Inhibition of Th17 Cells Prevents Type 1 Diabetes in Animal Models

Scientists at the Jupiter, Florida campus of The Scripps Research Institute (TSRI) have successfully tested a potent synthetic compound that prevents type 1 diabetes in animal models of the disease. “The animals in our study never developed high blood sugar indicative of diabetes, and beta cell damage was significantly reduced compared to animals that hadn’t been treated with our compound,” said Laura Solt, Ph.D., a TSRI biologist who was the lead author of the study, published in the March 2015 issue of Endocrinology. The article is titled “ROR Inverse Agonist Suppresses Insulitis and Prevents Hyperglycemia in a Mouse Model of Type 1 Diabetes.” Type 1 diabetes is a consequence of the autoimmune destruction of insulin-producing beta cells in the pancreas. While standard treatment for the disease aims to replace lost insulin, the new study focuses instead on the possibility of preventing the initial devastation caused by the immune system—stopping the disease before it even gets started. In the study, the scientists tested an experimental compound known as SR1001 in non-obese diabetic animal models. The compound targets a pair of “nuclear receptors” (RORα and RORg) that play critical roles in the development of a specific population (Th17) of immune cells associated with the disease. “Because Th17 cells have been linked to a number of autoimmune diseases, including multiple sclerosis, we thought our compound might inhibit Th17 cells in type 1 diabetes and possibly interfere with disease progression,” said Dr. Solt. “We were right.” The researchers found that SR1001 eliminated the incidence of diabetes and minimized insulitis, which is the inflammation associated with, and destroyer of, insulin-producing cells, in the treated animals.
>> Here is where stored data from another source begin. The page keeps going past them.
/-! ## Trits as logic -/

/-- R139, Table 4. -/
def tMin (x y : Int) : Int := minInt x y
def tMax (x y : Int) : Int := maxInt x y
def tSum3 (x y : Int) : Int := wrapInt 1 (x + y)
def tPrd (x y : Int) : Int := x * y
def tCns (x y : Int) : Int := if x = y then x else 0

/-- A trit function applied to each position of n trits. -/
def tritwise (f : Int → Int → Int) (n : Nat) (a b : Int) : Int :=
  ofTrits ((List.range n).map fun i => f (tritAt a i) (tritAt b i))
def fnTrits (f : Int → Int → Int) : ElemFn := fun n a b _ => plain (tritwise f n a b)

def execTmin (a : Op3) (s : State) : Host.Outcome State Fault Refusal := runWord (.tmin a) s (·.op3 a (fnTrits tMin))
def execTmax (a : Op3) (s : State) : Host.Outcome State Fault Refusal := runWord (.tmax a) s (·.op3 a (fnTrits tMax))
def execTsum3 (a : Op3) (s : State) : Host.Outcome State Fault Refusal := runWord (.tsum3 a) s (·.op3 a (fnTrits tSum3))
def execTprd (a : Op3) (s : State) : Host.Outcome State Fault Refusal := runWord (.tprd a) s (·.op3 a (fnTrits tPrd))
def execTcns (a : Op3) (s : State) : Host.Outcome State Fault Refusal := runWord (.tcns a) s (·.op3 a (fnTrits tCns))

/-- R140: a shift to the left by c, a negative c to the right; n or more gives 0. -/
def shiftLeft (n : Nat) (a c : Int) : Int :=
  if c.natAbs ≥ n then 0 else if c ≥ 0 then wrapInt n (a * pow3 c) else dropInt (-c).toNat a
/-- R140: a rotation to the left by c mod n. -/
def rotate (n : Nat) (a c : Int) : Int :=
  let k := (c % (n : Int)).toNat
  ofTrits ((List.range n).map fun i => tritAt a ((i + n - k) % n))

def execShl (a : Op3) (s : State) : Host.Outcome State Fault Refusal :=
  runWord (.shl a) s (·.op3 a fun n u c _ => plain (shiftLeft n u c))
def execShr (a : Op3) (s : State) : Host.Outcome State Fault Refusal :=
  runWord (.shr a) s (·.op3 a fun n u c _ => plain (shiftLeft n u (-c)))
def execRot (a : Op3) (s : State) : Host.Outcome State Fault Refusal :=
  runWord (.rot a) s (·.op3 a fun n u c _ => plain (rotate n u c))

/-- R141: the position and the length of a field. -/
def fieldOf (v : Int) : Nat × Int := ((v % 27).toNat, minInt ((v - v % 27) / 27) 27)

def extField (a v : Int) : Int :=
  let (pos, len) := fieldOf v
  ofTrits ((List.range len.toNat).map fun i => if pos + i < 27 then tritAt a (pos + i) else 0)
def insField (d a v : Int) : Int :=
  let (pos, len) := fieldOf v
  ofTrits ((List.range 27).map fun i => if pos ≤ i ∧ i < pos + len.toNat then tritAt a (i - pos) else tritAt d i)

/-- R141. -/
def execExt (a : Op0) (s : State) : Host.Outcome State Fault Refusal :=
  runWord (.ext a) s fun x => x.putAll .w a.d fun l _ => plain (extField (x.reg a.a l).val (x.src a.b l))
def execIns (a : Op0) (s : State) : Host.Outcome State Fault Refusal :=
  runWord (.ins a) s fun x => x.putAll .w a.d fun l _ => plain (insField (x.reg a.d l).val (x.reg a.a l).val (x.src a.b l))

/-- R142: the trits of a equal to the sign of b. -/
def countTrits (n : Nat) (a b : Int) : Int := ((List.range n).filter fun i => tritAt a i == b.sign).length

def execCnt (a : Op3) (s : State) : Host.Outcome State Fault Refusal :=
  runWord (.cnt a) s (·.op3 a fun n u v _ => plain (countTrits n u v))
def execLead (a : Op2) (s : State) : Host.Outcome State Fault Refusal :=
  runWord (.lead a) s (·.op2 a fun _ u => plain (leadPos u))

/-! ## Predicates -/

/-- R143. -/
def execCmp (a : CmpArgs) (s : State) : Host.Outcome State Fault Refusal :=
  runWord (.cmp a) s fun x =>
    x.putKAll a.kd.val (!a.ty.tryte) fun l j => (x.elem a.ty a.a l j - x.elemB a.ty a.b l j).sign
def testTrit (n : Nat) (a c : Int) : Int := if 0 ≤ c ∧ c ≤ (n : Int) - 1 then tritAt a c.toNat else 0
def execTst (a : CmpArgs) (s : State) : Host.Outcome State Fault Refusal :=
  runWord (.tst a) s fun x =>
    x.putKAll a.kd.val (!a.ty.tryte) fun l j => testTrit (elemWidth a.ty) (x.elem a.ty a.a l j) (x.elemB a.ty a.b l j)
New Molecule Targets RIPK1 to Inhibits Cytokine Production and Halt Inflammation; Shows Initial Potential for Preventing MS Progression in Model Systems

Walter and Eliza Hall Institute scientists in Australia have developed a new drug-like molecule that can halt inflammation and has shown promise in preventing the progression of multiple sclerosis (MS). Dr. Ueli Nachbur, Associate Professor John Silke, Associate Professor Guillaume Lessene, Professor Andrew Lew, and colleagues developed the molecule to inhibit a key signal that triggers inflammation. Multiple sclerosis (MS) is an inflammatory disease that damages the central nervous system, including the brain, spinal cord, and optic nerves. There is no cure and there is a desperate need for new and better treatments. Inflammatory diseases such as MS are triggered by an over-active immune system, Dr. Nachbur said. "Inflammation results when our immune cells release hormones called cytokines, which is a normal response to disease," he said. "However, when too many cytokines are produced, inflammation can get out-of-control and damage our own body, all of which are hallmarks of immune or inflammatory diseases." To apply the brakes on this runaway immune response, institute researchers developed a small drug-like molecule called WEHI-345 that binds to and inhibits a key immune signaling protein called RIPK2 (receptor-interacting serine/threonine-protein kinase 2). This prevents the release of inflammatory cytokines. Professor Lew said they examined WEHI-345's potential to treat immune diseases in experimental models of MS. "We treated preclinical models with WEHI-345 after symptoms of MS first appeared, and found it could prevent further progression of the disease in 50 per cent of cases," he said. "These results are extremely important, as there are currently no good preventive treatments for MS." The article was published online on March 17, 2015 in Nature Communications.